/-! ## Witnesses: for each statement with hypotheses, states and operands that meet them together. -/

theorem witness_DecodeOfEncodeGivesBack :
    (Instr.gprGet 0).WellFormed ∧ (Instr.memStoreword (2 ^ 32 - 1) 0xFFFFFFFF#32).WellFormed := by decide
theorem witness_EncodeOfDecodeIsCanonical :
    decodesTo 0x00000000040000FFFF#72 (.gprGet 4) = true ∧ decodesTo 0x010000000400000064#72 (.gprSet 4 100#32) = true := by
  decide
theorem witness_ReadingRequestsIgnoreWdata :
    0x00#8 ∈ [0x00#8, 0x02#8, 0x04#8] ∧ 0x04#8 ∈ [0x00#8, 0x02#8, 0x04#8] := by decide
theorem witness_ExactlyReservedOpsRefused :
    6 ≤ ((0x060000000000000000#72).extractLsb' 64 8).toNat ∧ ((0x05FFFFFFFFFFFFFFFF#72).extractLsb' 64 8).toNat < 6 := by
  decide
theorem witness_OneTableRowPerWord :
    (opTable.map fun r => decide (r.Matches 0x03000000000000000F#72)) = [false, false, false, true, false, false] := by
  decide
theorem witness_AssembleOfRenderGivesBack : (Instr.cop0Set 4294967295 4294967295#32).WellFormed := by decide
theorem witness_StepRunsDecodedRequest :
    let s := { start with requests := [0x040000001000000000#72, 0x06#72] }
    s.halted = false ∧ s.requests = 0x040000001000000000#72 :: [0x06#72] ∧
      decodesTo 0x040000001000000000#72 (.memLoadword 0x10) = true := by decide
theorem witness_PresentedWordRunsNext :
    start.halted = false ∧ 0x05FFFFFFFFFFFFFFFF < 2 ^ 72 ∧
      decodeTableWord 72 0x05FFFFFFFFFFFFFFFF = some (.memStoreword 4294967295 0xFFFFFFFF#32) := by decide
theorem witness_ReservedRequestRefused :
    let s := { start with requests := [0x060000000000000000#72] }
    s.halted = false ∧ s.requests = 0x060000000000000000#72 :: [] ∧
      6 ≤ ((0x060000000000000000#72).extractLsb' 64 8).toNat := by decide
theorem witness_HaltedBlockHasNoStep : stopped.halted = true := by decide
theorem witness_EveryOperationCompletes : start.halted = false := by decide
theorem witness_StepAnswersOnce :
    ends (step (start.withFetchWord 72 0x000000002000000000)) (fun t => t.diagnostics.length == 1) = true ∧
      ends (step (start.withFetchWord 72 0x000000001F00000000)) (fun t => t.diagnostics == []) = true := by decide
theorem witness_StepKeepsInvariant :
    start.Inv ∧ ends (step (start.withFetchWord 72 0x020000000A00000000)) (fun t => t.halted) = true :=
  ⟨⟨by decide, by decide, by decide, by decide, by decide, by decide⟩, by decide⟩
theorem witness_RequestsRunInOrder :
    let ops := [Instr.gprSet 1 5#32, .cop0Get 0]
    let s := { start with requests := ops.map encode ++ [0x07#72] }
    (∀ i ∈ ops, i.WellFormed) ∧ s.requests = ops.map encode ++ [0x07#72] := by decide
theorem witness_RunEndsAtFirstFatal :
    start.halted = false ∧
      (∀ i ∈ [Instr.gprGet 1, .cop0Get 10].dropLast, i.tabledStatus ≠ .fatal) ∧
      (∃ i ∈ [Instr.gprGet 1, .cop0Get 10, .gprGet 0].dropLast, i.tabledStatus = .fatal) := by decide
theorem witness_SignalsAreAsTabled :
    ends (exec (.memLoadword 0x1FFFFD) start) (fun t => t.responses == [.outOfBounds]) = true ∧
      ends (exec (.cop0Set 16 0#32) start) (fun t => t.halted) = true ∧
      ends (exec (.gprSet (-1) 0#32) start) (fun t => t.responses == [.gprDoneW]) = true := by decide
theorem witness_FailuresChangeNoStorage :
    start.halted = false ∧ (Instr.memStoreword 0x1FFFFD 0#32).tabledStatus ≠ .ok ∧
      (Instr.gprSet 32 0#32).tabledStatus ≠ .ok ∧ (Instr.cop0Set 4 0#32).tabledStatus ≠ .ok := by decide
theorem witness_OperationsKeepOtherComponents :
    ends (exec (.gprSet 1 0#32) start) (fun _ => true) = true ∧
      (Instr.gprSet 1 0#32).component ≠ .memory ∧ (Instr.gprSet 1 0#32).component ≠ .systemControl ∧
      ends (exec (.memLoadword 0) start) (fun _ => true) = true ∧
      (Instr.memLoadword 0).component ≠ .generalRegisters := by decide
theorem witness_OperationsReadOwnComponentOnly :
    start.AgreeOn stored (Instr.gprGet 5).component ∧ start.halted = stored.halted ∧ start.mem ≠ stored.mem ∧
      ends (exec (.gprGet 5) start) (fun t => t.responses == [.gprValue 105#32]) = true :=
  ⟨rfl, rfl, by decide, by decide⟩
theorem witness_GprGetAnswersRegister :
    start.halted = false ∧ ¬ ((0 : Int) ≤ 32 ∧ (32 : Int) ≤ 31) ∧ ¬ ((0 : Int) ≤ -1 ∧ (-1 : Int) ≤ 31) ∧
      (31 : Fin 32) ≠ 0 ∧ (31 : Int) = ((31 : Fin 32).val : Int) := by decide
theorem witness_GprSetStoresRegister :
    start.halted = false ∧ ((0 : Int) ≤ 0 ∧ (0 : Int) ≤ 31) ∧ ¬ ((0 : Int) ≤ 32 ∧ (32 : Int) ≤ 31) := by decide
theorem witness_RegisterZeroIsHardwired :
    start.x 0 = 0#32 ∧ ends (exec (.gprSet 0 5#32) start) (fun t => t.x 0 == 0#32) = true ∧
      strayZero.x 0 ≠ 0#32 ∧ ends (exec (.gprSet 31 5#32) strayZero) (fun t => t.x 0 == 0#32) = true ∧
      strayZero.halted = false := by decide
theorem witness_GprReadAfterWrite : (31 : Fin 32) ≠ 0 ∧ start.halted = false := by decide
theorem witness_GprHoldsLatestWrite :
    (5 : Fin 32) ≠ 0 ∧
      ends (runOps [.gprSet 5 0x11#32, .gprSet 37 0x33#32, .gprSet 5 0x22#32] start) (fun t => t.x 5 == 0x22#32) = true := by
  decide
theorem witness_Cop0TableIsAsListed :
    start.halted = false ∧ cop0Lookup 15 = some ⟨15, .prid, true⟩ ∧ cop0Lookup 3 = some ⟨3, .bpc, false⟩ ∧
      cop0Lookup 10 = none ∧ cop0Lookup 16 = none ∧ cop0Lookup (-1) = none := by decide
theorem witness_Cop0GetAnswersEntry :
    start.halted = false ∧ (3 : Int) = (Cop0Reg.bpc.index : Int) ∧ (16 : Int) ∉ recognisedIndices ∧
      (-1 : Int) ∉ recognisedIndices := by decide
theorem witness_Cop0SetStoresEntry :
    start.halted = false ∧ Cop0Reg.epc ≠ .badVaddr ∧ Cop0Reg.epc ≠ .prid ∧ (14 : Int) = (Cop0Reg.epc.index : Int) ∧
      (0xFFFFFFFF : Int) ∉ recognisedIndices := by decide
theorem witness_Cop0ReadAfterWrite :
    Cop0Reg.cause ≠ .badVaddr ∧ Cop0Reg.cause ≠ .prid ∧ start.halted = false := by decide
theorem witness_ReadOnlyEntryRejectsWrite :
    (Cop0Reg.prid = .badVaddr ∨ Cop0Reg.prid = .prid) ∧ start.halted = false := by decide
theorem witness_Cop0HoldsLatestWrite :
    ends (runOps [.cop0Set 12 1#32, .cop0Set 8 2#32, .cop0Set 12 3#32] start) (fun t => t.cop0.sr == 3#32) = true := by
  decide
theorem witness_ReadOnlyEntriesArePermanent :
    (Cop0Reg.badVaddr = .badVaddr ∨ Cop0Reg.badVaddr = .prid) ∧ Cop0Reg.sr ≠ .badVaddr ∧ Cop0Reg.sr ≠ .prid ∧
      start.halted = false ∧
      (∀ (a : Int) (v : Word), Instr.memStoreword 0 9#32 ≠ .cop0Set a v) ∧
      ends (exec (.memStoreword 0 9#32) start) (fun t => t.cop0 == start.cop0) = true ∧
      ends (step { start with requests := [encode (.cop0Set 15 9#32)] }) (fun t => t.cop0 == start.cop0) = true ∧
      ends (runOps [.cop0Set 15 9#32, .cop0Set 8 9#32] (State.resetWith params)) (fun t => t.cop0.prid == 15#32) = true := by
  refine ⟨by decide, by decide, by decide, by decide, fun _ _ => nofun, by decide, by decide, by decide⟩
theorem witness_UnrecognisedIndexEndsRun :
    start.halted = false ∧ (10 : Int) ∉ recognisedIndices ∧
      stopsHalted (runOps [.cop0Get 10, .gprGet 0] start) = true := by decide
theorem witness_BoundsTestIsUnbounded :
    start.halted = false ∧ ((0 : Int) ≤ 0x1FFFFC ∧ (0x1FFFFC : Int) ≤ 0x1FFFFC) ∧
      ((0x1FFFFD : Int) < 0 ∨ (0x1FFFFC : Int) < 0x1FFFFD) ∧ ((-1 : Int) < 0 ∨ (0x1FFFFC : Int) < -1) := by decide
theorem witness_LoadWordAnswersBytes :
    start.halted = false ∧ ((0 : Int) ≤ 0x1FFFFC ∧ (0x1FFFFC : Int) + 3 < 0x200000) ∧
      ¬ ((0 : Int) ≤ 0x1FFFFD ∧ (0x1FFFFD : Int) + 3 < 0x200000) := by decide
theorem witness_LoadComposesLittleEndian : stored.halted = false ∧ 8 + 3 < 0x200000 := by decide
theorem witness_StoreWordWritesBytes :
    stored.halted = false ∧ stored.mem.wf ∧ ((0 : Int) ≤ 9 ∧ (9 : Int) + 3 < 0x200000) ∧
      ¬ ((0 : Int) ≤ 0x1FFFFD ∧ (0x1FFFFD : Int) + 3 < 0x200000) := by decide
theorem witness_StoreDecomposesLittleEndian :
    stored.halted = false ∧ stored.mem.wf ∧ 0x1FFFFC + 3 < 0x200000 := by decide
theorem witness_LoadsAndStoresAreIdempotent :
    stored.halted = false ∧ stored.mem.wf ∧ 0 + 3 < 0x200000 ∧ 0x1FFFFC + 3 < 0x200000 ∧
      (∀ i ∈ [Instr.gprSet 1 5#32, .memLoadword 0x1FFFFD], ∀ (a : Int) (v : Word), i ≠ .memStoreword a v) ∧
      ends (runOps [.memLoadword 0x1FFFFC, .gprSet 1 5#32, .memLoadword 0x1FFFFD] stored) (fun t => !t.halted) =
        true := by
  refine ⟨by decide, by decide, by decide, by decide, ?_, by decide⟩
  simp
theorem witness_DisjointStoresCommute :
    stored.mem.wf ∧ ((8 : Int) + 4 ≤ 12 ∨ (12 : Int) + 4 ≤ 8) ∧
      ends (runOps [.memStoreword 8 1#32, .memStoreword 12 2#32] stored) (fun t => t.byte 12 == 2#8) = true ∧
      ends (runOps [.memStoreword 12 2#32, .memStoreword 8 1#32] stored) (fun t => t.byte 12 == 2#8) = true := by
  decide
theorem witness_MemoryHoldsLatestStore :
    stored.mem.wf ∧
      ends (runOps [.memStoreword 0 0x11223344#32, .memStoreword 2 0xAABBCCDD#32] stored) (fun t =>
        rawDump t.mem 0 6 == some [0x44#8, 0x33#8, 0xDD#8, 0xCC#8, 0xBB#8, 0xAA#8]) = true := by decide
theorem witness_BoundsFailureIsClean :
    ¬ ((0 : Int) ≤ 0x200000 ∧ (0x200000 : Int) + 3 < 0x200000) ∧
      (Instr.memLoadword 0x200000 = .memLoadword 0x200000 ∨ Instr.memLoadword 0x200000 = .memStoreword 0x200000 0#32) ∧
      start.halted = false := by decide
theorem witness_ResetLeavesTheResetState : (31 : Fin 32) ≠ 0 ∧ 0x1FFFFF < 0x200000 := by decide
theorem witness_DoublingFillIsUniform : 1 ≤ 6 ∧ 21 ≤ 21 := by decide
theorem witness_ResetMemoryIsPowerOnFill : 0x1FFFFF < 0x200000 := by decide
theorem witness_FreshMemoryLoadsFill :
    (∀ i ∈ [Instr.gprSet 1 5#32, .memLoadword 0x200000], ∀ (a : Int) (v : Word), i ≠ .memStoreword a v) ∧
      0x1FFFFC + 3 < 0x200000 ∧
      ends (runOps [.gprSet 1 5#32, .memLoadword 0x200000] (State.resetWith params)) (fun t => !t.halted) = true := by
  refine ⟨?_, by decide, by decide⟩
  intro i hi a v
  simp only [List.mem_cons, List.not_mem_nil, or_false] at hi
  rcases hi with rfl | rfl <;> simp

::::::::

What is needed is a single number: how many lines of the data contain the word "refine".

3